Each of these key behaviors are necessary to help keep organizations, their clients, and their employees secure.

Securing Digital Assets with a Second Layer of Protection

As the number of online accounts and their vital information is increasingly held in the cloud, it’s important for organizations to educate employees that digital security is integral to corporate security. Financial data and confidential client information are just two elements that can be compromised if any corporate account is accessed by a cyber criminal. Two layers of account security—a long, unique password combined with multi-factor authentication (MFA)—help make a potential compromise more difficult by increasing barriers to unauthorized network access. How can organizations facilitate this boost to online security?

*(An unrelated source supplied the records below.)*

/-! ### `setI` -/

@[simp] theorem setI_v (s : State) (a : Word) : (s.setI a).v = s.v := rfl
@[simp] theorem setI_pc (s : State) (a : Word) : (s.setI a).pc = s.pc := rfl
@[simp] theorem setI_I (s : State) (a : Word) : (s.setI a).I = a := rfl
@[simp] theorem setI_sp (s : State) (a : Word) : (s.setI a).sp = s.sp := rfl
@[simp] theorem setI_stack (s : State) (a : Word) : (s.setI a).stack = s.stack := rfl
@[simp] theorem setI_DT (s : State) (a : Word) : (s.setI a).DT = s.DT := rfl
@[simp] theorem setI_ST (s : State) (a : Word) : (s.setI a).ST = s.ST := rfl
@[simp] theorem setI_KM (s : State) (a : Word) : (s.setI a).KM = s.KM := rfl
@[simp] theorem setI_KP (s : State) (a : Word) : (s.setI a).KP = s.KP := rfl
@[simp] theorem setI_fb (s : State) (a : Word) : (s.setI a).fb = s.fb := rfl
@[simp] theorem setI_mem (s : State) (a : Word) : (s.setI a).mem = s.mem := rfl
@[simp] theorem setI_params (s : State) (a : Word) : (s.setI a).params = s.params := rfl
@[simp] theorem setI_rnd (s : State) (a : Word) : (s.setI a).rnd = s.rnd := rfl
@[simp] theorem setI_draws (s : State) (a : Word) : (s.setI a).draws = s.draws := rfl
@[simp] theorem setI_events (s : State) (a : Word) : (s.setI a).events = s.events := rfl
@[simp] theorem reg_setI (s : State) (a : Word) (r : Reg) : (s.setI a).reg r = s.reg r := rfl

/-! ### `setDT` -/

@[simp] theorem setDT_v (s : State) (b : Byte) : (s.setDT b).v = s.v := rfl
@[simp] theorem setDT_pc (s : State) (b : Byte) : (s.setDT b).pc = s.pc := rfl
@[simp] theorem setDT_I (s : State) (b : Byte) : (s.setDT b).I = s.I := rfl
@[simp] theorem setDT_sp (s : State) (b : Byte) : (s.setDT b).sp = s.sp := rfl
@[simp] theorem setDT_stack (s : State) (b : Byte) : (s.setDT b).stack = s.stack := rfl
@[simp] theorem setDT_DT (s : State) (b : Byte) : (s.setDT b).DT = b := rfl
@[simp] theorem setDT_ST (s : State) (b : Byte) : (s.setDT b).ST = s.ST := rfl
@[simp] theorem setDT_KM (s : State) (b : Byte) : (s.setDT b).KM = s.KM := rfl
@[simp] theorem setDT_KP (s : State) (b : Byte) : (s.setDT b).KP = s.KP := rfl
@[simp] theorem setDT_fb (s : State) (b : Byte) : (s.setDT b).fb = s.fb := rfl
@[simp] theorem setDT_mem (s : State) (b : Byte) : (s.setDT b).mem = s.mem := rfl
@[simp] theorem setDT_params (s : State) (b : Byte) : (s.setDT b).params = s.params := rfl
@[simp] theorem setDT_rnd (s : State) (b : Byte) : (s.setDT b).rnd = s.rnd := rfl
@[simp] theorem setDT_draws (s : State) (b : Byte) : (s.setDT b).draws = s.draws := rfl
@[simp] theorem setDT_events (s : State) (b : Byte) : (s.setDT b).events = s.events := rfl
@[simp] theorem reg_setDT (s : State) (b : Byte) (r : Reg) : (s.setDT b).reg r = s.reg r := rfl

/-! ### `setST` -/

@[simp] theorem setST_v (s : State) (b : Byte) : (s.setST b).v = s.v := rfl
@[simp] theorem setST_pc (s : State) (b : Byte) : (s.setST b).pc = s.pc := rfl
@[simp] theorem setST_I (s : State) (b : Byte) : (s.setST b).I = s.I := rfl
@[simp] theorem setST_sp (s : State) (b : Byte) : (s.setST b).sp = s.sp := rfl
@[simp] theorem setST_stack (s : State) (b : Byte) : (s.setST b).stack = s.stack := rfl
@[simp] theorem setST_DT (s : State) (b : Byte) : (s.setST b).DT = s.DT := rfl
@[simp] theorem setST_ST (s : State) (b : Byte) : (s.setST b).ST = b := rfl
@[simp] theorem setST_KM (s : State) (b : Byte) : (s.setST b).KM = s.KM := rfl
@[simp] theorem setST_KP (s : State) (b : Byte) : (s.setST b).KP = s.KP := rfl
@[simp] theorem setST_fb (s : State) (b : Byte) : (s.setST b).fb = s.fb := rfl
@[simp] theorem setST_mem (s : State) (b : Byte) : (s.setST b).mem = s.mem := rfl
@[simp] theorem setST_params (s : State) (b : Byte) : (s.setST b).params = s.params := rfl
@[simp] theorem setST_rnd (s : State) (b : Byte) : (s.setST b).rnd = s.rnd := rfl
@[simp] theorem setST_draws (s : State) (b : Byte) : (s.setST b).draws = s.draws := rfl
@[simp] theorem setST_events (s : State) (b : Byte) : (s.setST b).events = s.events := rfl
@[simp] theorem reg_setST (s : State) (b : Byte) (r : Reg) : (s.setST b).reg r = s.reg r := rfl

/-! ### `setKM` -/

@[simp] theorem setKM_v (s : State) (m : Word) : (s.setKM m).v = s.v := rfl
@[simp] theorem setKM_pc (s : State) (m : Word) : (s.setKM m).pc = s.pc := rfl
@[simp] theorem setKM_I (s : State) (m : Word) : (s.setKM m).I = s.I := rfl
@[simp] theorem setKM_sp (s : State) (m : Word) : (s.setKM m).sp = s.sp := rfl
@[simp] theorem setKM_stack (s : State) (m : Word) : (s.setKM m).stack = s.stack := rfl
@[simp] theorem setKM_DT (s : State) (m : Word) : (s.setKM m).DT = s.DT := rfl
@[simp] theorem setKM_ST (s : State) (m : Word) : (s.setKM m).ST = s.ST := rfl
@[simp] theorem setKM_KM (s : State) (m : Word) : (s.setKM m).KM = m := rfl
@[simp] theorem setKM_KP (s : State) (m : Word) : (s.setKM m).KP = s.KP := rfl
@[simp] theorem setKM_fb (s : State) (m : Word) : (s.setKM m).fb = s.fb := rfl
@[simp] theorem setKM_mem (s : State) (m : Word) : (s.setKM m).mem = s.mem := rfl
@[simp] theorem setKM_params (s : State) (m : Word) : (s.setKM m).params = s.params := rfl
@[simp] theorem setKM_rnd (s : State) (m : Word) : (s.setKM m).rnd = s.rnd := rfl
@[simp] theorem setKM_draws (s : State) (m : Word) : (s.setKM m).draws = s.draws := rfl
@[simp] theorem setKM_events (s : State) (m : Word) : (s.setKM m).events = s.events := rfl
@[simp] theorem reg_setKM (s : State) (m : Word) (r : Reg) : (s.setKM m).reg r = s.reg r := rfl

/-! ### `setFb` -/

@[simp] theorem setFb_v (s : State) (fb : Framebuffer) : (s.setFb fb).v = s.v := rfl
@[simp] theorem setFb_pc (s : State) (fb : Framebuffer) : (s.setFb fb).pc = s.pc := rfl
@[simp] theorem setFb_I (s : State) (fb : Framebuffer) : (s.setFb fb).I = s.I := rfl
@[simp] theorem setFb_sp (s : State) (fb : Framebuffer) : (s.setFb fb).sp = s.sp := rfl
@[simp] theorem setFb_stack (s : State) (fb : Framebuffer) : (s.setFb fb).stack = s.stack := rfl
@[simp] theorem setFb_DT (s : State) (fb : Framebuffer) : (s.setFb fb).DT = s.DT := rfl
@[simp] theorem setFb_ST (s : State) (fb : Framebuffer) : (s.setFb fb).ST = s.ST := rfl
@[simp] theorem setFb_KM (s : State) (fb : Framebuffer) : (s.setFb fb).KM = s.KM := rfl
@[simp] theorem setFb_KP (s : State) (fb : Framebuffer) : (s.setFb fb).KP = s.KP := rfl
@[simp] theorem setFb_fb (s : State) (fb : Framebuffer) : (s.setFb fb).fb = fb := rfl
@[simp] theorem setFb_mem (s : State) (fb : Framebuffer) : (s.setFb fb).mem = s.mem := rfl
@[simp] theorem setFb_params (s : State) (fb : Framebuffer) : (s.setFb fb).params = s.params := rfl
@[simp] theorem setFb_rnd (s : State) (fb : Framebuffer) : (s.setFb fb).rnd = s.rnd := rfl
@[simp] theorem setFb_draws (s : State) (fb : Framebuffer) : (s.setFb fb).draws = s.draws := rfl
@[simp] theorem setFb_events (s : State) (fb : Framebuffer) : (s.setFb fb).events = s.events := rfl
@[simp] theorem reg_setFb (s : State) (fb : Framebuffer) (r : Reg) : (s.setFb fb).reg r = s.reg r := rfl

/-! ### `setMem` -/

@[simp] theorem setMem_v (s : State) (m : Memory) : (s.setMem m).v = s.v := rfl
@[simp] theorem setMem_pc (s : State) (m : Memory) : (s.setMem m).pc = s.pc := rfl
@[simp] theorem setMem_I (s : State) (m : Memory) : (s.setMem m).I = s.I := rfl
@[simp] theorem setMem_sp (s : State) (m : Memory) : (s.setMem m).sp = s.sp := rfl
@[simp] theorem setMem_stack (s : State) (m : Memory) : (s.setMem m).stack = s.stack := rfl
@[simp] theorem setMem_DT (s : State) (m : Memory) : (s.setMem m).DT = s.DT := rfl
@[simp] theorem setMem_ST (s : State) (m : Memory) : (s.setMem m).ST = s.ST := rfl
@[simp] theorem setMem_KM (s : State) (m : Memory) : (s.setMem m).KM = s.KM := rfl
@[simp] theorem setMem_KP (s : State) (m : Memory) : (s.setMem m).KP = s.KP := rfl
@[simp] theorem setMem_fb (s : State) (m : Memory) : (s.setMem m).fb = s.fb := rfl
@[simp] theorem setMem_mem (s : State) (m : Memory) : (s.setMem m).mem = m := rfl
@[simp] theorem setMem_params (s : State) (m : Memory) : (s.setMem m).params = s.params := rfl
@[simp] theorem setMem_rnd (s : State) (m : Memory) : (s.setMem m).rnd = s.rnd := rfl
@[simp] theorem setMem_draws (s : State) (m : Memory) : (s.setMem m).draws = s.draws := rfl
@[simp] theorem setMem_events (s : State) (m : Memory) : (s.setMem m).events = s.events := rfl
@[simp] theorem reg_setMem (s : State) (m : Memory) (r : Reg) : (s.setMem m).reg r = s.reg r := rfl

/-! ### `emit` -/

@[simp] theorem emit_v (s : State) (e : Event) : (s.emit e).v = s.v := rfl
@[simp] theorem emit_pc (s : State) (e : Event) : (s.emit e).pc = s.pc := rfl
@[simp] theorem emit_I (s : State) (e : Event) : (s.emit e).I = s.I := rfl
@[simp] theorem emit_sp (s : State) (e : Event) : (s.emit e).sp = s.sp := rfl
@[simp] theorem emit_stack (s : State) (e : Event) : (s.emit e).stack = s.stack := rfl
@[simp] theorem emit_DT (s : State) (e : Event) : (s.emit e).DT = s.DT := rfl
@[simp] theorem emit_ST (s : State) (e : Event) : (s.emit e).ST = s.ST := rfl
@[simp] theorem emit_KM (s : State) (e : Event) : (s.emit e).KM = s.KM := rfl
@[simp] theorem emit_KP (s : State) (e : Event) : (s.emit e).KP = s.KP := rfl
@[simp] theorem emit_fb (s : State) (e : Event) : (s.emit e).fb = s.fb := rfl
@[simp] theorem emit_mem (s : State) (e : Event) : (s.emit e).mem = s.mem := rfl
@[simp] theorem emit_params (s : State) (e : Event) : (s.emit e).params = s.params := rfl
@[simp] theorem emit_rnd (s : State) (e : Event) : (s.emit e).rnd = s.rnd := rfl
@[simp] theorem emit_draws (s : State) (e : Event) : (s.emit e).draws = s.draws := rfl
@[simp] theorem emit_events (s : State) (e : Event) : (s.emit e).events = s.events ++ [e] := rfl
@[simp] theorem reg_emit (s : State) (e : Event) (r : Reg) : (s.emit e).reg r = s.reg r := rfl

/-! ### `push` -/

@[simp] theorem push_v (s : State) (a : Word) : (s.push a).v = s.v := rfl
@[simp] theorem push_pc (s : State) (a : Word) : (s.push a).pc = s.pc := rfl
@[simp] theorem push_I (s : State) (a : Word) : (s.push a).I = s.I := rfl
@[simp] theorem push_sp (s : State) (a : Word) : (s.push a).sp = s.sp + 1 := rfl
@[simp] theorem push_stack (s : State) (a : Word) : (s.push a).stack = s.stack.set s.sp.val a := rfl
@[simp] theorem push_DT (s : State) (a : Word) : (s.push a).DT = s.DT := rfl
@[simp] theorem push_ST (s : State) (a : Word) : (s.push a).ST = s.ST := rfl
@[simp] theorem push_KM (s : State) (a : Word) : (s.push a).KM = s.KM := rfl
@[simp] theorem push_KP (s : State) (a : Word) : (s.push a).KP = s.KP := rfl
@[simp] theorem push_fb (s : State) (a : Word) : (s.push a).fb = s.fb := rfl
@[simp] theorem push_mem (s : State) (a : Word) : (s.push a).mem = s.mem := rfl
@[simp] theorem push_params (s : State) (a : Word) : (s.push a).params = s.params := rfl
@[simp] theorem push_rnd (s : State) (a : Word) : (s.push a).rnd = s.rnd := rfl
@[simp] theorem push_draws (s : State) (a : Word) : (s.push a).draws = s.draws := rfl
@[simp] theorem push_events (s : State) (a : Word) : (s.push a).events = s.events := rfl
@[simp] theorem reg_push (s : State) (a : Word) (r : Reg) : (s.push a).reg r = s.reg r := rfl

/-! ### `popped` -/

@[simp] theorem popped_v (s : State) : (s.popped).v = s.v := rfl
@[simp] theorem popped_pc (s : State) : (s.popped).pc = s.pc := rfl
@[simp] theorem popped_I (s : State) : (s.popped).I = s.I := rfl
@[simp] theorem popped_sp (s : State) : (s.popped).sp = popSlot s.params.stackUnderflow s.sp := rfl
@[simp] theorem popped_stack (s : State) : (s.popped).stack = s.stack := rfl
@[simp] theorem popped_DT (s : State) : (s.popped).DT = s.DT := rfl
@[simp] theorem popped_ST (s : State) : (s.popped).ST = s.ST := rfl
@[simp] theorem popped_KM (s : State) : (s.popped).KM = s.KM := rfl
@[simp] theorem popped_KP (s : State) : (s.popped).KP = s.KP := rfl
@[simp] theorem popped_fb (s : State) : (s.popped).fb = s.fb := rfl
@[simp] theorem popped_mem (s : State) : (s.popped).mem = s.mem := rfl
@[simp] theorem popped_params (s : State) : (s.popped).params = s.params := rfl
@[simp] theorem popped_rnd (s : State) : (s.popped).rnd = s.rnd := rfl
@[simp] theorem popped_draws (s : State) : (s.popped).draws = s.draws := rfl
@[simp] theorem popped_events (s : State) : (s.popped).events = s.events := rfl
@[simp] theorem reg_popped (s : State) (r : Reg) : (s.popped).reg r = s.reg r := rfl

/-! ### `countDraw` -/

@[simp] theorem countDraw_v (s : State) : (s.countDraw).v = s.v := rfl
@[simp] theorem countDraw_pc (s : State) : (s.countDraw).pc = s.pc := rfl
@[simp] theorem countDraw_I (s : State) : (s.countDraw).I = s.I := rfl
@[simp] theorem countDraw_sp (s : State) : (s.countDraw).sp = s.sp := rfl
@[simp] theorem countDraw_stack (s : State) : (s.countDraw).stack = s.stack := rfl
@[simp] theorem countDraw_DT (s : State) : (s.countDraw).DT = s.DT := rfl
@[simp] theorem countDraw_ST (s : State) : (s.countDraw).ST = s.ST := rfl
@[simp] theorem countDraw_KM (s : State) : (s.countDraw).KM = s.KM := rfl
@[simp] theorem countDraw_KP (s : State) : (s.countDraw).KP = s.KP := rfl
@[simp] theorem countDraw_fb (s : State) : (s.countDraw).fb = s.fb := rfl
@[simp] theorem countDraw_mem (s : State) : (s.countDraw).mem = s.mem := rfl
@[simp] theorem countDraw_params (s : State) : (s.countDraw).params = s.params := rfl
@[simp] theorem countDraw_rnd (s : State) : (s.countDraw).rnd = s.rnd := rfl
@[simp] theorem countDraw_draws (s : State) : (s.countDraw).draws = s.draws + 1 := rfl
@[simp] theorem countDraw_events (s : State) : (s.countDraw).events = s.events := rfl
@[simp] theorem reg_countDraw (s : State) (r : Reg) : (s.countDraw).reg r = s.reg r := rfl

/-! ### Registers -/

@[simp] theorem reg_setReg_same (s : State) (r : Reg) (b : Byte) : (s.setReg r b).reg r = b := by
  simp [reg, setReg]

theorem reg_setReg (s : State) (r q : Reg) (b : Byte) :
    (s.setReg r b).reg q = if q = r then b else s.reg q := by
  by_cases h : q = r
  · simp [h]
  · have : r.val ≠ q.val := fun e => h (Fin.ext e.symm)
    simp [reg, setReg, h, this]

theorem reg_setReg_ne (s : State) {r q : Reg} (b : Byte) (h : q ≠ r) : (s.setReg r b).reg q = s.reg q := by
  rw [reg_setReg, if_neg h]

/-- A result and a flag: `VF` holds the flag, `VX` the result unless it is `VF`, every other register stays (R21). -/
theorem reg_setRegFlag (s : State) (x q : Reg) (result flag : Byte) :
    (s.setRegFlag x result flag).reg q = if q = regF then flag else if q = x then result else s.reg q := by
  simp only [setRegFlag, reg_setReg]

@[simp] theorem setRegFlag_pc (s : State) (x : Reg) (b c : Byte) : (s.setRegFlag x b c).pc = s.pc := rfl
@[simp] theorem setRegFlag_I (s : State) (x : Reg) (b c : Byte) : (s.setRegFlag x b c).I = s.I := rfl
@[simp] theorem setRegFlag_sp (s : State) (x : Reg) (b c : Byte) : (s.setRegFlag x b c).sp = s.sp := rfl
@[simp] theorem setRegFlag_stack (s : State) (x : Reg) (b c : Byte) : (s.setRegFlag x b c).stack = s.stack := rfl
@[simp] theorem setRegFlag_DT (s : State) (x : Reg) (b c : Byte) : (s.setRegFlag x b c).DT = s.DT := rfl
@[simp] theorem setRegFlag_ST (s : State) (x : Reg) (b c : Byte) : (s.setRegFlag x b c).ST = s.ST := rfl
@[simp] theorem setRegFlag_KM (s : State) (x : Reg) (b c : Byte) : (s.setRegFlag x b c).KM = s.KM := rfl
@[simp] theorem setRegFlag_KP (s : State) (x : Reg) (b c : Byte) : (s.setRegFlag x b c).KP = s.KP := rfl
@[simp] theorem setRegFlag_fb (s : State) (x : Reg) (b c : Byte) : (s.setRegFlag x b c).fb = s.fb := rfl
@[simp] theorem setRegFlag_mem (s : State) (x : Reg) (b c : Byte) : (s.setRegFlag x b c).mem = s.mem := rfl
@[simp] theorem setRegFlag_params (s : State) (x : Reg) (b c : Byte) : (s.setRegFlag x b c).params = s.params := rfl
@[simp] theorem setRegFlag_rnd (s : State) (x : Reg) (b c : Byte) : (s.setRegFlag x b c).rnd = s.rnd := rfl
@[simp] theorem setRegFlag_draws (s : State) (x : Reg) (b c : Byte) : (s.setRegFlag x b c).draws = s.draws := rfl
@[simp] theorem setRegFlag_events (s : State) (x : Reg) (b c : Byte) : (s.setRegFlag x b c).events = s.events := rfl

  • Implement MFA authentication for network access. MFA requires a user to provide two or more methods of identification in order to validate their identity at login. Enabling this additional layer of verification helps protect employee accounts and thwart takeover attempts.
  • Use an authenticator app as a best practice. Although MFA in itself reduces the risk of a network compromise, relying on a phone call or text as additional authentication is risky. If criminals gain control of an employee’s mobile phone account, such as through a SIM swap, phone call- and text-based prompts will route to the criminal as the new “owner” of the account and phone number. In contrast, apps are linked to the mobile device and not the account’s phone number, so app-based prompts will continue to be routed to the original device—even if criminals control the account. Encourage employees to also use authenticator apps for personal accounts.
  • Train employees how to respond to unexpected MFA requests. Criminals use passwords stolen through phishing attacks, the dark web, or even an internet search to try to breach accounts. If they enter the network password into the organization’s sign-in page, the MFA prompt will appear on the employee’s mobile device. By denying the request, the employee prevents the crime from progressing. Employees should be instructed to deny unexpected MFA requests, report them immediately, and promptly change their network password to block further attempts.
  • Educate employees about the dangers of multi-factor fatigue. MFA fatigue occurs when criminals use a stolen password to sign into the network repeatedly, sending numerous MFA prompts to the employee’s authentication app. The criminals hope that the employee will tap “Approve” accidentally or through frustration from repetitive prompts. Employees should be required to report such attempts.

Implementing MFA for corporate accounts—in conjunction with strong passwords—adds a second layer of security and can help prevent data breaches. Organizations can reap security rewards with this addition to their information security practices.